/-- A few of the spec's worked syllables and steps, one or more of each slot, decode to the instructions that they stand for. -/
def Obligations.WorkedEncodings : Prop :=
  decodeSyl 0 0x0100420C00000000 = .instr (.add ⟨1, 2, 3, 0⟩) ∧
  decodeSyl 0 0x1F013FFFFFFFFFFD = .instr (.movi ⟨4, 0x3FFFFFFFFFFD⟩) ∧
  decodeSyl 0 0x300101FFFFFFFFFE = .instr (.br ⟨4, 0x1FFFFFFFFFE⟩) ∧
  decodeSyl 0 0x3500000000200002 = .instr (.loopi ⟨2, 2⟩) ∧
  decodeSyl 0 0x4102411000000000 = .instr (.spst ⟨9, 17, 0⟩) ∧
  decodeSyl 1 0x2011001080800300 = .instr (.vcvt ⟨false, 0x11, 0, 1, 2, 0, 2, 0, 3⟩) ∧
  decodeSyl 3 0x0100004020000000 = .instr (.mop ⟨0, 0, 0, 1, 0, 2, 0, 0, 0⟩) ∧
  decodeSyl 4 0x0105187000C00010 = .instr (.ld ⟨5, 6, 7, 0, 0, 0, 0, 3, 16⟩) ∧
  decodeSyl 5 0x03080C4200000000 = .instr (.gst ⟨8, 3, 4, 2, 0, 0, 0, 0, 0⟩) ∧
  decodeSyl 6 0x0110518700000001 = .instr (.cpy ⟨4, 5, 6, 7, 0, 0, 1⟩) ∧
  decodeSyl 7 0x0310518004000000 = .instr (.cwait ⟨4, 5, 6, 0, 0, 0, 1, 0, 0⟩) ∧
  decodeStep 0x0140000440000000 = some (.wsend ⟨1, 0, 1, 0, 1, 0⟩)

/-- Decode and encode agree on every well-formed slot instruction in its slot and on every waggle step, with every operand; and a word
decodes to an instruction only where that instruction is well formed, stands in that slot and encodes to the word, the bundle flags
[55:52] of slot S aside. -/
def Obligations.DecodeAndEncodeAgree : Prop :=
  (∀ (i : Instr) (k : Nat), i.slot = some k → i.wf = true → decodeSyl k i.encode = .instr i) ∧
  (∀ (i : Instr), i.isStep = true → i.wf = true → decodeStep i.encode = some i) ∧
  (∀ (i : Instr) (k : Nat) (w : Word), k < 8 → decodeSyl k w = .instr i → i.slot = some k ∧ i.wf = true ∧
    i.encode = if k = 0 then w &&& 0xFF0FFFFFFFFFFFFF else w) ∧
  (∀ (i : Instr) (w : Word), decodeStep w = some i → i.isStep = true ∧ i.wf = true ∧ i.encode = w)

/-- Every step keeps memory in its canonical form, from every state that has it. -/
def Obligations.MemoryStaysCanonical : Prop :=
  ∀ s t : State, Memory.wf s = true → step s = .next t → Memory.wf t = true

/-- A strand's loop stacks hold at most six entries and its region has failed at most three times (01 R17, R28). -/
def Claims.strandBounds (t : Strand) : Prop := t.a.loops.length ≤ 6 ∧ t.shadow.loops.length ≤ 6 ∧ t.retry ≤ 3

/-- The bounds of a core (01 R17, R21, R23): those of its strand, at most 128 held pieces, and a split of 0 to 3. -/
def Claims.coreBounds (c : Core) : Prop := Claims.strandBounds c.st ∧ c.held.length ≤ 128 ∧ c.split ≤ 3

/-- Every core of the machine, and every parked image of a strand, is within its bounds. -/
def Claims.bounds (s : State) : Prop :=
  (∀ c ∈ allCores s, Claims.coreBounds c) ∧ ∀ x ∈ s.sched.tasks, ∀ g ∈ x.gangs, ∀ i ∈ g.images, Claims.strandBounds i.st

/-- Every step keeps the bounds, from every state that has them. -/
def Obligations.BoundsKept : Prop :=
  ∀ s t : State, Claims.bounds s → step s = .next t → Claims.bounds t

/-- The bins that a held histogram piece counts in, also behind a held operation on its record, are bins of a record (14 R320). -/
def Claims.binsOk : Held → Bool
  | .hist _ m => m.all fun e => e.1 < 34
  | .tm _ _ _ _ _ m => m.all fun e => e.1 < 34
  | _ => true

/-- The maps of a core are in their canonical form, and the bins of its histogram pieces and deltas are those of a record (14 R320). -/
def Claims.coreCanonical (c : Core) : Prop :=
  SMap.wf 0 c.scratch = true ∧ SMap.wf false c.full = true ∧ SMap.wf 0 c.st.spill = true ∧
  (∀ d ∈ c.delta, SMap.wf 0 d.counts = true ∧ SMap.wf 0 d.late = true ∧ ∀ e ∈ d.counts ++ d.late, e.1 < 34) ∧ ∀ h ∈ c.held, Claims.binsOk h = true

/-- The maps of the machine are in their canonical form, and running copies and bank loads have distinct ids that have been given out. -/
def Claims.canonical (s : State) : Prop :=
  (∀ c ∈ allCores s, Claims.coreCanonical c) ∧
  (∀ x ∈ s.sched.tasks, ∀ g ∈ x.gangs, ∀ i ∈ g.images,
    SMap.wf 0 i.scratch = true ∧ SMap.wf false i.full = true ∧ SMap.wf 0 i.st.spill = true) ∧
  SMap.wf false s.locks = true ∧ SMap.wf 0 s.hbm = true ∧ (∀ x ∈ s.tables, SMap.wf 0 x.res = true) ∧
  (s.copies.map (·.id) ++ s.loads.map (·.id)).Nodup ∧ ∀ k ∈ s.copies.map (·.id) ++ s.loads.map (·.id), k < s.nextId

PROBLEM TO WORK ON: Lines after the one containing "operand; and a word" are left out; every line from the start of the entries through that line is restated word for word.

RESPONSE AREA:
/-- A few of the spec's worked syllables and steps, one or more of each slot, decode to the instructions that they stand for. -/
def Obligations.WorkedEncodings : Prop :=
  decodeSyl 0 0x0100420C00000000 = .instr (.add ⟨1, 2, 3, 0⟩) ∧
  decodeSyl 0 0x1F013FFFFFFFFFFD = .instr (.movi ⟨4, 0x3FFFFFFFFFFD⟩) ∧
  decodeSyl 0 0x300101FFFFFFFFFE = .instr (.br ⟨4, 0x1FFFFFFFFFE⟩) ∧
  decodeSyl 0 0x3500000000200002 = .instr (.loopi ⟨2, 2⟩) ∧
  decodeSyl 0 0x4102411000000000 = .instr (.spst ⟨9, 17, 0⟩) ∧
  decodeSyl 1 0x2011001080800300 = .instr (.vcvt ⟨false, 0x11, 0, 1, 2, 0, 2, 0, 3⟩) ∧
  decodeSyl 3 0x0100004020000000 = .instr (.mop ⟨0, 0, 0, 1, 0, 2, 0, 0, 0⟩) ∧
  decodeSyl 4 0x0105187000C00010 = .instr (.ld ⟨5, 6, 7, 0, 0, 0, 0, 3, 16⟩) ∧
  decodeSyl 5 0x03080C4200000000 = .instr (.gst ⟨8, 3, 4, 2, 0, 0, 0, 0, 0⟩) ∧
  decodeSyl 6 0x0110518700000001 = .instr (.cpy ⟨4, 5, 6, 7, 0, 0, 1⟩) ∧
  decodeSyl 7 0x0310518004000000 = .instr (.cwait ⟨4, 5, 6, 0, 0, 0, 1, 0, 0⟩) ∧
  decodeStep 0x0140000440000000 = some (.wsend ⟨1, 0, 1, 0, 1, 0⟩)

/-- Decode and encode agree on every well-formed slot instruction in its slot and on every waggle step, with every operand; and a word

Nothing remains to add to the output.